Remember the Maine, Plymouth Rock and the Golden Rule!
Oh, we've got trouble. 
We're in terrible, terrible trouble. 
That game with the fifteen numbered balls is a devil's tool! 
Oh yes we got trouble, trouble, trouble!
With a "T"! Gotta rhyme it with "P"! 
And that stands for Pool!!!
Professor Harold Hill in THE MUSIC MAN

"The old lessons of work, self-discipline, sacrifice, teamwork, fighting to achieve, aren't being taught by many people other than football coaches these days. The football coach has a captive audience and can teach these lessons because the communication lines between himself and his players are more wide open than between kids and parents. We better teach these lessons or else the country's future population will be made up of a majority of crooks, drug addicts, or people on relief."

"I'm no miracle man.  I guarantee nothing but hard work." 

"Basically, I was a lazy fat-butt who could barely read and write." Paul Bryant

There's a great Bear Bryant story where all his coaches are laid up in the Foster Auditorium ticket office early one morning right after Bama won their first National Championship under the leadership of the Bear. They're back on campus but they're still celebrating. The students aren't back on campus. Coach Bryant is up in his office and the whole crew is relaxing on the ticket office furniture, feet propped up, smoking cigars and laughing about how they'd showed the whole country what real football was by whipping Arkansas on national television and in front of over 85,000 people in the Sugar Bowl on New Years Day 1962. A 48 year old Paul Bryant comes through the door and nobody's even gets a chance to grin.

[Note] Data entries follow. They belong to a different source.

@[simp] theorem State.store_gpr (s : State) (a : DWord) (n v : Nat) : (s.store a n v).gpr = s.gpr := by
  rw [State.store_eq]
@[simp] theorem State.store_eip (s : State) (a : DWord) (n v : Nat) : (s.store a n v).eip = s.eip := by
  rw [State.store_eq]
@[simp] theorem State.store_nextEip (s : State) (a : DWord) (n v : Nat) : (s.store a n v).nextEip = s.nextEip := by
  rw [State.store_eq]
@[simp] theorem State.store_flags (s : State) (a : DWord) (n v : Nat) : (s.store a n v).flags = s.flags := by
  rw [State.store_eq]
@[simp] theorem State.store_cpl (s : State) (a : DWord) (n v : Nat) : (s.store a n v).cpl = s.cpl := by
  rw [State.store_eq]
@[simp] theorem State.store_seg (s : State) (a : DWord) (n v : Nat) : (s.store a n v).seg = s.seg := by
  rw [State.store_eq]
@[simp] theorem State.store_ldtr (s : State) (a : DWord) (n v : Nat) : (s.store a n v).ldtr = s.ldtr := by
  rw [State.store_eq]
@[simp] theorem State.store_tr (s : State) (a : DWord) (n v : Nat) : (s.store a n v).tr = s.tr := by
  rw [State.store_eq]
@[simp] theorem State.store_gdtr (s : State) (a : DWord) (n v : Nat) : (s.store a n v).gdtr = s.gdtr := by
  rw [State.store_eq]
@[simp] theorem State.store_idtr (s : State) (a : DWord) (n v : Nat) : (s.store a n v).idtr = s.idtr := by
  rw [State.store_eq]
@[simp] theorem State.store_cr0 (s : State) (a : DWord) (n v : Nat) : (s.store a n v).cr0 = s.cr0 := by
  rw [State.store_eq]
@[simp] theorem State.store_cr2 (s : State) (a : DWord) (n v : Nat) : (s.store a n v).cr2 = s.cr2 := by
  rw [State.store_eq]
@[simp] theorem State.store_cr3 (s : State) (a : DWord) (n v : Nat) : (s.store a n v).cr3 = s.cr3 := by
  rw [State.store_eq]
@[simp] theorem State.store_cr4 (s : State) (a : DWord) (n v : Nat) : (s.store a n v).cr4 = s.cr4 := by
  rw [State.store_eq]
@[simp] theorem State.store_pdptr (s : State) (a : DWord) (n v : Nat) : (s.store a n v).pdptr = s.pdptr := by
  rw [State.store_eq]
@[simp] theorem State.store_dr (s : State) (a : DWord) (n v : Nat) : (s.store a n v).dr = s.dr := by
  rw [State.store_eq]
@[simp] theorem State.store_tsc (s : State) (a : DWord) (n v : Nat) : (s.store a n v).tsc = s.tsc := by
  rw [State.store_eq]
@[simp] theorem State.store_pmc0 (s : State) (a : DWord) (n v : Nat) : (s.store a n v).pmc0 = s.pmc0 := by
  rw [State.store_eq]
@[simp] theorem State.store_pmc1 (s : State) (a : DWord) (n v : Nat) : (s.store a n v).pmc1 = s.pmc1 := by
  rw [State.store_eq]
@[simp] theorem State.store_msrs (s : State) (a : DWord) (n v : Nat) : (s.store a n v).msrs = s.msrs := by
  rw [State.store_eq]
@[simp] theorem State.store_fpu (s : State) (a : DWord) (n v : Nat) : (s.store a n v).fpu = s.fpu := by
  rw [State.store_eq]
@[simp] theorem State.store_inhibit (s : State) (a : DWord) (n v : Nat) : (s.store a n v).inhibit = s.inhibit := by
  rw [State.store_eq]
@[simp] theorem State.store_halted (s : State) (a : DWord) (n v : Nat) : (s.store a n v).halted = s.halted := by
  rw [State.store_eq]
@[simp] theorem State.store_shutdown (s : State) (a : DWord) (n v : Nat) : (s.store a n v).shutdown = s.shutdown := by
  rw [State.store_eq]
@[simp] theorem State.store_trapOwed (s : State) (a : DWord) (n v : Nat) : (s.store a n v).trapOwed = s.trapOwed := by
  rw [State.store_eq]
@[simp] theorem State.store_host (s : State) (a : DWord) (n v : Nat) : (s.store a n v).host = s.host := by
  rw [State.store_eq]
@[simp] theorem State.store_pfx (s : State) (a : DWord) (n v : Nat) : (s.store a n v).pfx = s.pfx := by
  rw [State.store_eq]
@[simp] theorem State.store_repFlags (s : State) (a : DWord) (n v : Nat) : (s.store a n v).repFlags = s.repFlags := by
  rw [State.store_eq]
@[simp] theorem State.store_repCode (s : State) (a : DWord) (n v : Nat) : (s.store a n v).repCode = s.repCode := by
  rw [State.store_eq]
@[simp] theorem State.store_fresh (s : State) (a : DWord) (n v : Nat) : (s.store a n v).fresh = s.fresh := by
  rw [State.store_eq]

/-! ## A store passes an update of another field -/

/-- An update of fields that a store neither reads nor writes. -/
structure Aside (f : State → State) : Prop where
  /-- CR0 stays. -/
  cr0 : ∀ s, (f s).cr0 = s.cr0
  /-- The host's part stays. -/
  host : ∀ s, (f s).host = s.host
  /-- Memory stays. -/
  mem : ∀ s, (f s).mem = s.mem
  /-- The record of old values stays. -/
  dirty : ∀ s, (f s).dirty = s.dirty
  /-- The events stay. -/
  ioTrace : ∀ s, (f s).ioTrace = s.ioTrace
  /-- The update passes what a store changes. -/
  commutes : ∀ s m d t, f { s with mem := m, dirty := d, ioTrace := t } =
    { f s with mem := m, dirty := d, ioTrace := t }

theorem Aside.trace {f : State → State} (h : Aside f) (s : State) (tr : List IoEvent) :
    f { s with ioTrace := tr } = { f s with ioTrace := tr } := by
  have aux : ∀ (u : State) (m : Memory) (d : List Host.Cell), u.mem = m → u.dirty = d →
      ({ u with mem := m, dirty := d, ioTrace := tr } : State) = { u with ioTrace := tr } := by
    intro u m d hm hd; subst hm; subst hd; rfl
  rw [← aux (f s) s.mem s.dirty (h.mem s) (h.dirty s)]
  exact h.commutes s s.mem s.dirty tr

theorem Aside.bytes {f : State → State} (h : Aside f) (s : State) (m : Memory) (d : List Host.Cell) :
    f { s with mem := m, dirty := d } = { f s with mem := m, dirty := d } := by
  have aux : ∀ (u : State) (tr : List IoEvent), u.ioTrace = tr →
      ({ u with mem := m, dirty := d, ioTrace := tr } : State) = { u with mem := m, dirty := d } := by
    intro u tr ht; subst ht; rfl
  rw [← aux (f s) s.ioTrace (h.ioTrace s)]
  exact h.commutes s m d s.ioTrace

theorem State.storeByte_aside {f : State → State} (h : Aside f) (s : State) (a : DWord) (v : Byte) :
    (f s).storeByte a v = f (s.storeByte a v) := by
  unfold State.storeByte
  rw [State.phys_congr (h.cr0 s), State.kindAt_congr (h.host s), h.mem, h.dirty]
  split
  · exact (h.bytes s _ _).symm
  · rfl

theorem State.storeBytes_aside {f : State → State} (h : Aside f) (s : State) (a : DWord) (n v : Nat) :
    (f s).storeBytes a n v = f (s.storeBytes a n v) := by
  induction n generalizing s a v with
  | zero => rfl
  | succ n ih => rw [State.storeBytes, State.storeByte_aside h, ih]; rfl

/-- A store and an update of other fields may change places. -/
theorem State.store_aside {f : State → State} (h : Aside f) (s : State) (a : DWord) (n v : Nat) :
    (f s).store a n v = f (s.store a n v) := by
  unfold State.store
  rw [State.storeBytes_aside h]
  generalize s.storeBytes a n v = t
  unfold State.noteAccess
  rw [State.touches_congr (h.cr0 t) (h.host t), State.phys_congr (h.cr0 t), h.ioTrace]
  split
  · exact (h.trace t _).symm
  · rfl

theorem State.store_with_gpr (s : State) (x : Gprs) (a : DWord) (n v : Nat) :
    State.store { s with gpr := x } a n v = { s.store a n v with gpr := x } :=
  State.store_aside (f := fun s => { s with gpr := x }) (by constructor <;> intros <;> rfl) s a n v

theorem State.store_with_flags (s : State) (x : Flags) (a : DWord) (n v : Nat) :
    State.store { s with flags := x } a n v = { s.store a n v with flags := x } :=
  State.store_aside (f := fun s => { s with flags := x }) (by constructor <;> intros <;> rfl) s a n v

theorem State.store_with_inhibit (s : State) (x : Inhibit) (a : DWord) (n v : Nat) :
    State.store { s with inhibit := x } a n v = { s.store a n v with inhibit := x } :=
  State.store_aside (f := fun s => { s with inhibit := x }) (by constructor <;> intros <;> rfl) s a n v

theorem State.store_with_fresh (s : State) (x : Nat) (a : DWord) (n v : Nat) :
    State.store { s with fresh := x } a n v = { s.store a n v with fresh := x } :=
  State.store_aside (f := fun s => { s with fresh := x }) (by constructor <;> intros <;> rfl) s a n v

BAM! He starts kicking ankles and knocking heads. "GET UP, GO TO WORK & LET'S WIN ANOTHER CHAMPIONSHIP!"

Most of the folks reading this article consider Paul William Bryant to be the greatest college football coach who ever lived. He experienced unprecedented success in his field of endeavor but retrospect he may be remembered today as a man who coached a little too long and who did not live long enough. The last chapter of his life should cause each of us to reflect upon just how does one get off that big old rusty hamster wheel of life.

"Bo, I don't wanna go back to the office. I don't wanna recruit one more kid. I don't wanna coach anymore."

 "You are going to find this out someday. I hired 47 people at the University of Alabama athletic department. If I quit what happens to them? What happens to those assistant coaches and office people and all of them that I brought in here? ... Here's what. They're out in the cold. The new guy will replace them. Now how can I do that to them? ... You'll face that someday, Bo. You will. And, damn it, I hope you are smart about."
Bryant, tired and sick, coached another season at Alabama and died one year later.